UK police plan facial recognition for Olympic venues

UK police plan facial recognition for Olympic venues
The photo software system is being trialled on riot suspects, police say.

The UK Metropolitan Police are testing facial-recognition software for the Olympics next year and have had the perfect field trial in the wake of this week's riots.

According to police officials, a system that was being considered for the Games has been being put through its paces as officers try to identify troublemakers that rioted across the UK.

Chief constable Andy Trotter of the British Transport Police told the Associated Press that the software was being used to identify people involved in the looting and violence, but said it was being used alongside conventional photo identifying methods.

A press officer with Scotland Yard confirmed that facial recognition technology was at the force's disposal, although an Olympics spokesperson for the Association of Chief Police Officers would only confirm that the police would be using “a range of technologies at the venues to help protect visitors”.

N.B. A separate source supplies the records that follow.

-- ==== Sys2Proof/Safety.lean ====
section
/-! DEFINITION. The terms in which the obligations speak: the parts of the state that a step leaves as they are, a
request at the head of the input queue and its reply, a notice that waits to be taken, and the invariants. -/

namespace Sys2Proof.Machine

/-! ### What a step changes -/

/-- The parts of the state, by the block that owns them. -/
inductive Part where
  | clock
  | link
  | attention
  | settings
  | loop
  | zone
  | timers
  | warnings
  | lift
  | clamps
  | stations
  | heads
  | traces
  | profiles
  | planner
  | history
deriving DecidableEq, Repr

/-- Two states agree on a part. -/
def agree (s t : State) : Part → Prop
  | .clock => t.clock = s.clock
  | .link => t.link = s.link
  | .attention => t.attention = s.attention
  | .settings => t.settings = s.settings
  | .loop => t.loop = s.loop
  | .zone => t.zone = s.zone
  | .timers => t.timers = s.timers
  | .warnings => t.warnings = s.warnings
  | .lift => t.lift = s.lift
  | .clamps => t.clamps = s.clamps
  | .stations => t.stations = s.stations
  | .heads => t.heads = s.heads
  | .traces => t.traces = s.traces
  | .profiles => t.profiles = s.profiles
  | .planner => t.planner = s.planner
  | .history => t.history = s.history

/-- Every part but those listed is unchanged, and so are power, power-on time and the command queue. -/
def onlyChanges (ps : List Part) (s t : State) : Prop :=
  t.powered = s.powered ∧ t.uptime = s.uptime ∧ t.pending = s.pending ∧ ∀ p, p ∉ ps → agree s t p

/-- The notices under way are those given, with others joined after them. -/
def handsOn (before : List Notice) (t : State) : Prop := before <+: t.notices

/-- The notices under way are those given, with nothing joined after them but notices to the Warning Outputs. -/
def onlyViews (before : List Notice) (t : State) : Prop :=
  ∃ vs, t.notices = before ++ vs ∧ ∀ n ∈ vs, ∃ src item, n = .view src item

/-! ### Requests and notices -/

/-- The powered part's oldest waiting request is the frame `f`, of the kind and body given. -/
abbrev asks (s : State) (f : Frame) (kind : Nat) (body : Bytes) : Prop :=
  s.powered = true ∧ s.link.queue.head? = some f ∧ f.kind.toNat = kind ∧ f.body = body

/-- The oldest request has left the queue with a reply that carries its tag and kind (R5, R6). -/
def answered (s : State) (f : Frame) (t : State) (b : ReplyBody) : Prop :=
  t.link = { s.link with
    queue := s.link.queue.tail
    backlog := s.link.backlog ++ [{ tag := f.tag, kind := f.kind, body := b }] }

/-- The powered part's next notice of the sort `p` is `n`; `rest` are the others under way. -/
abbrev waits (s : State) (p : Notice → Bool) (n : Notice) (rest : List Notice) : Prop :=
  s.powered = true ∧ takeNotice p s.notices = some (n, rest)

/-- The request commands, each with the frames that it takes as its own and whether it reads a body (R7, R201). -/
def requestForms : List (Instr × (Frame → Bool) × (Bytes → Bool)) :=
  [(.identify, ofKind 1, fun b => (parseNone b).isSome), (.status, ofKind 2, fun b => (parseNone b).isSome),
   (.setClock, ofKind 3, fun b => (parseClock b).isSome),
   (.settingWrite, isNumericWrite, fun b => (parseSettingWrite b).isSome),
   (.loopErrorKindsWrite, isKindsWrite, fun b => (parseKindsWrite b).isSome),
   (.pitMapWrite, isMapWrite, fun b => (parseMapWrite b).isSome),
   (.settingRead, ofKind 5, fun b => (parseSettingRead b).isSome),
   (.takeAttention, ofKind 6, fun b => (parseNone b).isSome), (.restart, ofKind 7, fun b => (parseNone b).isSome),
   (.hornMute, ofKind 8, fun b => (parseNone b).isSome), (.panelSet, ofKind 9, fun b => (parsePanel b).isSome),
   (.loopStart, ofKind 10, fun b => (parseNone b).isSome), (.mapAdopt, ofKind 11, fun b => (parseNone b).isSome),
   (.nodeList, ofKind 12, fun b => (parseNone b).isSome), (.liftRaise, ofKind 13, fun b => (parseNone b).isSome),
   (.liftLower, ofKind 14, fun b => (parseNone b).isSome), (.liftStop, ofKind 15, fun b => (parseNone b).isSome),
   (.liftResume, ofKind 16, fun b => (parseNone b).isSome), (.clampClose, ofKind 17, fun b => (parseStation b).isSome),
   (.clampOpen, ofKind 18, fun b => (parseStation b).isSome), (.mount, ofKind 19, fun b => (parseMount b).isSome),
   (.dismount, ofKind 20, fun b => (parseStation b).isSome), (.trace, ofKind 21, fun b => (parseStation b).isSome),
   (.survey, ofKind 22, fun b => (parseSurvey b).isSome), (.plan, namesOne 23, fun b => (parseStation b).isSome),
   (.planBoth, namesBoth 23, fun b => (parseBoth b).isSome), (.approve, ofKind 24, fun b => (parseStation b).isSome),
   (.cutStart, namesOne 25, fun b => (parseStation b).isSome),
   (.cutStartBoth, namesBoth 25, fun b => (parseBoth b).isSome),
   (.stationPause, ofKind 26, fun b => (parseStation b).isSome),
   (.stationResume, ofKind 27, fun b => (parseStation b).isSome),
   (.stationAbandon, ofKind 28, fun b => (parseStation b).isSome), (.accept, ofKind 29, fun b => (parseStation b).isSome),
   (.recut, ofKind 30, fun b => (parseStation b).isSome), (.stationReport, ofKind 31, fun b => (parseReport b).isSome),
   (.insertChanged, ofKind 32, fun b => (parseHead b).isSome),
   (.profileLoadClear, ofKind 33, fun b => (parseSlot b).isSome),
   (.profileLoadFirstPart, ofKind 34, fun b => (parseFirstPart b).isSome),
   (.profileLoadSecondPart, ofKind 35, fun b => (parseSecondPart b).isSome),
   (.profileRead, ofKind 36, fun b => (parseProfileRead b).isSome),
   (.recordEnter, ofKind 37, fun b => (parseEnter b).isSome), (.recordRead, ofKind 38, fun b => (parseRecordRead b).isSome),
   (.recordFit, ofKind 39, fun b => (parseFit b).isSome), (.recordAmend, ofKind 40, fun b => (parseAmend b).isSome),
   (.recordRetire, ofKind 41, fun b => (parseSerial b).isSome), (.exportTake, ofKind 42, fun b => (parseNone b).isSome)]

/-- The requests of one body length, each with its kind code and that length in bytes (R201). -/
def requestLengths : List (Instr × Nat × Nat) :=
  [(.identify, 1, 0), (.status, 2, 0), (.setClock, 3, 4), (.settingRead, 5, 1), (.takeAttention, 6, 0), (.restart, 7, 0),
   (.hornMute, 8, 0), (.panelSet, 9, 4), (.loopStart, 10, 0), (.mapAdopt, 11, 0), (.nodeList, 12, 0), (.liftRaise, 13, 0),
   (.liftLower, 14, 0), (.liftStop, 15, 0), (.liftResume, 16, 0), (.clampClose, 17, 1), (.clampOpen, 18, 1),
   (.mount, 19, 13), (.dismount, 20, 1), (.trace, 21, 1), (.survey, 22, 2), (.plan, 23, 1), (.approve, 24, 1),
   (.cutStart, 25, 1), (.stationPause, 26, 1), (.stationResume, 27, 1), (.stationAbandon, 28, 1), (.accept, 29, 1),
   (.recut, 30, 1), (.stationReport, 31, 2), (.insertChanged, 32, 1), (.profileLoadClear, 33, 1), (.profileRead, 36, 2),
   (.recordEnter, 37, 30), (.recordRead, 38, 13), (.recordFit, 39, 17), (.recordAmend, 40, 29), (.recordRetire, 41, 12),
   (.exportTake, 42, 0)]

/-! ### Ends of discovery -/

/-- The DISCOVER channel has been cancelled: its record in `t` (R55). -/
def discoverCancelled (s t : State) : Prop :=
  t.timers = s.timers.set .discover { s.timers.discover with condition := .idle, count := s.timers.discover.count + 1 }

/-- The DISCOVER channel has been started with 40 ms: its record in `t` (R36, R38, R55). -/
def discoverWaits (s t : State) : Prop :=
  t.timers = s.timers.set .discover
    { condition := .counting, remaining := 40, loaded := 40, count := s.timers.discover.count + 1 }

/-- Discovery has stopped at segment `p` in FAULTED, with SEGMENT-FAULT and LOOP-STATE posted after the notices `before`
(R37). -/
def discoveryFaults (s t : State) (before : List Notice) (p : Nat) (o : SegmentOutcome) (localized : Bool) : Prop :=
  t.loop = { s.loop with
    wait := .none, discovery := none, state := .faulted, powered := p - 1, chainEnd := p - 1
    fault := some { position := p, outcome := o, localized := localized } } ∧
  discoverCancelled s t ∧
  handsOn (before ++ [.posting .segmentFault (.position p) (.segmentFault o localized (p - 1)),
    .posting .loopState .pit (.loopFaulted (p - 1) p)]) t

/-- Discovery has ended with chain end `n`, the node table given and that many segments powered, and the map check is
made: a match assigns the roles, the first cycle being the next, and stays DISCOVERING until that cycle closes (log entry
25); a mismatch enters MISMATCH and posts LOOP-STATE (R39 to R42). -/
def discoveryEnds (s t : State) (table : List NodeEntry) (segments n : Nat) : Prop :=
  discoverCancelled s t ∧
  match firstDisagreeing s.settings.pitMap table with
  | none => t.loop = { s.loop with
      wait := .none, discovery := none, state := .discovering, powered := segments, chainEnd := n, cycle := 0
      firstCycle := true
      table := table.map (fun e => { e with role := mapRole s.settings.pitMap e.position, condition := .active, count := 0 }) }
  | some p =>
    t.loop = { s.loop with
      wait := .none, discovery := none, powered := segments, chainEnd := n, table := table, state := .mismatch } ∧
    Notice.posting .loopState .pit (.loopMismatch n p (entriesOf table .liftColumn).length
      (entriesOf table .wheelHead).length (entriesOf table .axleClamp).length) ∈ t.notices

/-! ### Holds and faults -/

/-- The running lift channels have been cancelled, and every other channel stands as it did (R80, R82). -/
def liftTimersStopped (s t : State) : Prop :=
  t.timers.gateOpen = s.timers.gateOpen ∧
  ∀ ch, t.timers.get ch =
    if (ch = .warn ∨ ch = .step ∨ ch = .settle ∨ ch = .pace) ∧ (s.timers.get ch).condition ≠ .idle then
      cancelledRec (s.timers.get ch)
    else s.timers.get ch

UK police forces have been mulling facial recognition for some time, but the plans to use the technology at the Olympics – and the use in spotting rioters – mark a new development.

The technology outlined in police documentation involves a dimensional grid system, with software used to compare the distances between features of a sample image with images of known criminals stored on a police database.

"You have to have a good picture of a suspect and it is only useful if you have something to match it against," a police spokesperson told the Associated Press. "In other words, the suspect already has to have a previous criminal record."